Федоров, загнул палец и с расстановкой сказал:
— И было бы зерно, так смыслу нет засевать его. В большом хозяйстве безусловно есть расчет, с нас что? Какая это земля? Огород, а не надел… А тут прямой смысл: картофеля соберем с десятины по меньшей мере полтысячи пудов, да моркови тысячу пудов с гаком, а кормовой свеклы тысячи три-четыре пудов непременно уродится. С таким кормом впору и скот разводить и птицу откармливать.
В это время вернулся из деревни Сережка-гармонист, который ходил в деревню менять муку на печеный хлеб. Он положил каравай хлеба на траву и сказал:
— Загодя считать нечего… Ты в своем огороде что садил?
— Капусту… А что?
— Да ничего… Свиней кто-то пустил в огород… Все как есть сожрали… Так что, брат, ничего в волнах не видно… Осенью барыши подсчитаем.
Ласточка, которая медведь
Теперь было ясно, что хозяйничать придется не легко.
— Это еще цветочки, — сказал Никешка, — а чем дальше, тем хуже будет.

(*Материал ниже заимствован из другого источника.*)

/-! ### beginTransaction -/

@[simp] theorem beginTransaction_crc (timeout : Option Nat) (now : Nat) (s : State) : (beginTransaction timeout now s).crc = s.crc := rfl
@[simp] theorem beginTransaction_req (timeout : Option Nat) (now : Nat) (s : State) : (beginTransaction timeout now s).req = s.req := rfl
@[simp] theorem beginTransaction_tx (timeout : Option Nat) (now : Nat) (s : State) : (beginTransaction timeout now s).tx = s.tx := rfl
@[simp] theorem beginTransaction_txLen (timeout : Option Nat) (now : Nat) (s : State) : (beginTransaction timeout now s).txLen = s.txLen := rfl
@[simp] theorem beginTransaction_rx (timeout : Option Nat) (now : Nat) (s : State) : (beginTransaction timeout now s).rx = s.rx := rfl
@[simp] theorem beginTransaction_rxLen (timeout : Option Nat) (now : Nat) (s : State) : (beginTransaction timeout now s).rxLen = s.rxLen := rfl
@[simp] theorem beginTransaction_rxOvf (timeout : Option Nat) (now : Nat) (s : State) : (beginTransaction timeout now s).rxOvf = s.rxOvf := rfl
@[simp] theorem beginTransaction_fsm (timeout : Option Nat) (now : Nat) (s : State) : (beginTransaction timeout now s).fsm = s.fsm := rfl
@[simp] theorem beginTransaction_cfgTimeout (timeout : Option Nat) (now : Nat) (s : State) : (beginTransaction timeout now s).cfgTimeout = s.cfgTimeout := rfl
@[simp] theorem beginTransaction_cfgQuiet (timeout : Option Nat) (now : Nat) (s : State) : (beginTransaction timeout now s).cfgQuiet = s.cfgQuiet := rfl
@[simp] theorem beginTransaction_cfgRetry (timeout : Option Nat) (now : Nat) (s : State) : (beginTransaction timeout now s).cfgRetry = s.cfgRetry := rfl
@[simp] theorem beginTransaction_seqNext (timeout : Option Nat) (now : Nat) (s : State) : (beginTransaction timeout now s).seqNext = s.seqNext + 1 := rfl
@[simp] theorem beginTransaction_curSeq (timeout : Option Nat) (now : Nat) (s : State) : (beginTransaction timeout now s).curSeq = s.seqNext := rfl
@[simp] theorem beginTransaction_retriesLeft (timeout : Option Nat) (now : Nat) (s : State) : (beginTransaction timeout now s).retriesLeft = s.cfgRetry := rfl
@[simp] theorem beginTransaction_attempts (timeout : Option Nat) (now : Nat) (s : State) : (beginTransaction timeout now s).attempts = 1 := rfl
@[simp] theorem beginTransaction_lastError (timeout : Option Nat) (now : Nat) (s : State) : (beginTransaction timeout now s).lastError = s.lastError := rfl
@[simp] theorem beginTransaction_tStart (timeout : Option Nat) (now : Nat) (s : State) : (beginTransaction timeout now s).tStart = now := rfl
@[simp] theorem beginTransaction_deadline (timeout : Option Nat) (now : Nat) (s : State) : (beginTransaction timeout now s).deadline = s.deadline := rfl
@[simp] theorem beginTransaction_tLastRx (timeout : Option Nat) (now : Nat) (s : State) : (beginTransaction timeout now s).tLastRx = s.tLastRx := rfl
@[simp] theorem beginTransaction_timeoutL (timeout : Option Nat) (now : Nat) (s : State) : (beginTransaction timeout now s).timeoutL = timeout.getD s.cfgTimeout := rfl
@[simp] theorem beginTransaction_quietL (timeout : Option Nat) (now : Nat) (s : State) : (beginTransaction timeout now s).quietL = s.cfgQuiet := rfl
@[simp] theorem beginTransaction_store (timeout : Option Nat) (now : Nat) (s : State) : (beginTransaction timeout now s).store = s.store := rfl
@[simp] theorem beginTransaction_history (timeout : Option Nat) (now : Nat) (s : State) : (beginTransaction timeout now s).history = s.history := rfl
@[simp] theorem beginTransaction_inbox (timeout : Option Nat) (now : Nat) (s : State) : (beginTransaction timeout now s).inbox = s.inbox := rfl
@[simp] theorem beginTransaction_out (timeout : Option Nat) (now : Nat) (s : State) : (beginTransaction timeout now s).out = s.out := rfl

/-! ### closeOp -/

@[simp] theorem closeOp_crc (v : Verdict) (now : Nat) (s : State) : (closeOp v now s).crc = s.crc := rfl
@[simp] theorem closeOp_req (v : Verdict) (now : Nat) (s : State) : (closeOp v now s).req = s.req := rfl
@[simp] theorem closeOp_tx (v : Verdict) (now : Nat) (s : State) : (closeOp v now s).tx = s.tx := rfl
@[simp] theorem closeOp_txLen (v : Verdict) (now : Nat) (s : State) : (closeOp v now s).txLen = s.txLen := rfl
@[simp] theorem closeOp_rx (v : Verdict) (now : Nat) (s : State) : (closeOp v now s).rx = s.rx := rfl
@[simp] theorem closeOp_rxLen (v : Verdict) (now : Nat) (s : State) : (closeOp v now s).rxLen = s.rxLen := rfl
@[simp] theorem closeOp_rxOvf (v : Verdict) (now : Nat) (s : State) : (closeOp v now s).rxOvf = s.rxOvf := rfl
@[simp] theorem closeOp_fsm (v : Verdict) (now : Nat) (s : State) : (closeOp v now s).fsm = .idle := rfl
@[simp] theorem closeOp_cfgTimeout (v : Verdict) (now : Nat) (s : State) : (closeOp v now s).cfgTimeout = s.cfgTimeout := rfl
@[simp] theorem closeOp_cfgQuiet (v : Verdict) (now : Nat) (s : State) : (closeOp v now s).cfgQuiet = s.cfgQuiet := rfl
@[simp] theorem closeOp_cfgRetry (v : Verdict) (now : Nat) (s : State) : (closeOp v now s).cfgRetry = s.cfgRetry := rfl
@[simp] theorem closeOp_seqNext (v : Verdict) (now : Nat) (s : State) : (closeOp v now s).seqNext = s.seqNext := rfl
@[simp] theorem closeOp_curSeq (v : Verdict) (now : Nat) (s : State) : (closeOp v now s).curSeq = s.curSeq := rfl
@[simp] theorem closeOp_retriesLeft (v : Verdict) (now : Nat) (s : State) : (closeOp v now s).retriesLeft = s.retriesLeft := rfl
@[simp] theorem closeOp_attempts (v : Verdict) (now : Nat) (s : State) : (closeOp v now s).attempts = s.attempts := rfl
@[simp] theorem closeOp_lastError (v : Verdict) (now : Nat) (s : State) : (closeOp v now s).lastError = verdictLastError s.lastError v := rfl
@[simp] theorem closeOp_tStart (v : Verdict) (now : Nat) (s : State) : (closeOp v now s).tStart = s.tStart := rfl
@[simp] theorem closeOp_deadline (v : Verdict) (now : Nat) (s : State) : (closeOp v now s).deadline = s.deadline := rfl
@[simp] theorem closeOp_tLastRx (v : Verdict) (now : Nat) (s : State) : (closeOp v now s).tLastRx = s.tLastRx := rfl
@[simp] theorem closeOp_timeoutL (v : Verdict) (now : Nat) (s : State) : (closeOp v now s).timeoutL = s.timeoutL := rfl
@[simp] theorem closeOp_quietL (v : Verdict) (now : Nat) (s : State) : (closeOp v now s).quietL = s.quietL := rfl
@[simp] theorem closeOp_store (v : Verdict) (now : Nat) (s : State) : (closeOp v now s).store = verdictStore s.req.addr now s.store v := rfl
@[simp] theorem closeOp_history (v : Verdict) (now : Nat) (s : State) : (closeOp v now s).history = s.history ++ [closeRecord v now s] := rfl
@[simp] theorem closeOp_inbox (v : Verdict) (now : Nat) (s : State) : (closeOp v now s).inbox = s.inbox := rfl
@[simp] theorem closeOp_out (v : Verdict) (now : Nat) (s : State) : (closeOp v now s).out = s.out ++ [.outcome (verdictOutcome (elapsedTime s.tStart now) v)] := rfl

/-! ### disconnectActions -/

@[simp] theorem disconnectActions_crc (byTransport : Bool) (s : State) : (disconnectActions byTransport s).crc = s.crc := rfl
@[simp] theorem disconnectActions_req (byTransport : Bool) (s : State) : (disconnectActions byTransport s).req = s.req := rfl
@[simp] theorem disconnectActions_tx (byTransport : Bool) (s : State) : (disconnectActions byTransport s).tx = s.tx := rfl
@[simp] theorem disconnectActions_txLen (byTransport : Bool) (s : State) : (disconnectActions byTransport s).txLen = s.txLen := rfl
@[simp] theorem disconnectActions_rx (byTransport : Bool) (s : State) : (disconnectActions byTransport s).rx = s.rx := rfl
@[simp] theorem disconnectActions_rxLen (byTransport : Bool) (s : State) : (disconnectActions byTransport s).rxLen = s.rxLen := rfl
@[simp] theorem disconnectActions_rxOvf (byTransport : Bool) (s : State) : (disconnectActions byTransport s).rxOvf = s.rxOvf := rfl
@[simp] theorem disconnectActions_fsm (byTransport : Bool) (s : State) : (disconnectActions byTransport s).fsm = s.fsm := rfl
@[simp] theorem disconnectActions_cfgTimeout (byTransport : Bool) (s : State) : (disconnectActions byTransport s).cfgTimeout = s.cfgTimeout := rfl
@[simp] theorem disconnectActions_cfgQuiet (byTransport : Bool) (s : State) : (disconnectActions byTransport s).cfgQuiet = s.cfgQuiet := rfl
@[simp] theorem disconnectActions_cfgRetry (byTransport : Bool) (s : State) : (disconnectActions byTransport s).cfgRetry = s.cfgRetry := rfl
@[simp] theorem disconnectActions_seqNext (byTransport : Bool) (s : State) : (disconnectActions byTransport s).seqNext = s.seqNext := rfl
@[simp] theorem disconnectActions_curSeq (byTransport : Bool) (s : State) : (disconnectActions byTransport s).curSeq = s.curSeq := rfl
@[simp] theorem disconnectActions_retriesLeft (byTransport : Bool) (s : State) : (disconnectActions byTransport s).retriesLeft = s.retriesLeft := rfl
@[simp] theorem disconnectActions_attempts (byTransport : Bool) (s : State) : (disconnectActions byTransport s).attempts = s.attempts := rfl
@[simp] theorem disconnectActions_lastError (byTransport : Bool) (s : State) : (disconnectActions byTransport s).lastError = s.lastError := rfl
@[simp] theorem disconnectActions_tStart (byTransport : Bool) (s : State) : (disconnectActions byTransport s).tStart = s.tStart := rfl
@[simp] theorem disconnectActions_deadline (byTransport : Bool) (s : State) : (disconnectActions byTransport s).deadline = s.deadline := rfl
@[simp] theorem disconnectActions_tLastRx (byTransport : Bool) (s : State) : (disconnectActions byTransport s).tLastRx = s.tLastRx := rfl
@[simp] theorem disconnectActions_timeoutL (byTransport : Bool) (s : State) : (disconnectActions byTransport s).timeoutL = s.timeoutL := rfl
@[simp] theorem disconnectActions_quietL (byTransport : Bool) (s : State) : (disconnectActions byTransport s).quietL = s.quietL := rfl
@[simp] theorem disconnectActions_store (byTransport : Bool) (s : State) : (disconnectActions byTransport s).store = [] := rfl
@[simp] theorem disconnectActions_history (byTransport : Bool) (s : State) : (disconnectActions byTransport s).history = s.history := rfl
@[simp] theorem disconnectActions_inbox (byTransport : Bool) (s : State) : (disconnectActions byTransport s).inbox = s.inbox := rfl
@[simp] theorem disconnectActions_out (byTransport : Bool) (s : State) : (disconnectActions byTransport s).out = s.out ++ (if byTransport then [Msg.tpClose] else []) := rfl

Кулачье — оно постарается. Увидит, на ноги начнем становиться — тогда держись только.
Никешка набил трубку махоркой и закурив сплюнул в костер.
— Помню началась это Октябрьская революция. Батрачил я в ту пору в селе Суходолы. Богатое было село. Кулаков, что собак нерезанных. Ну, конечно началась революция. А тут именье под боком… Сам граф как понюхал, чем пахнет — так в тот же вечер в одном бельишке смылся из именья. А его имущество безусловно делить начали. Все поделили. Остался бык племенной. Никак поделить невозможно. Что делать? А про артели или колхозы в те поры еще и слуху не было. Так что б вы думали? Настояло кулачье, чтобы утопить быка. Пущай, грят, никому не достанется… Вот ведь какое отродье жадное!.. Ну, а тут вскоре из города комиссия приехала колхоз открывать. Скот племенной у кулаков поотбирали, да передали бедноте да батракам.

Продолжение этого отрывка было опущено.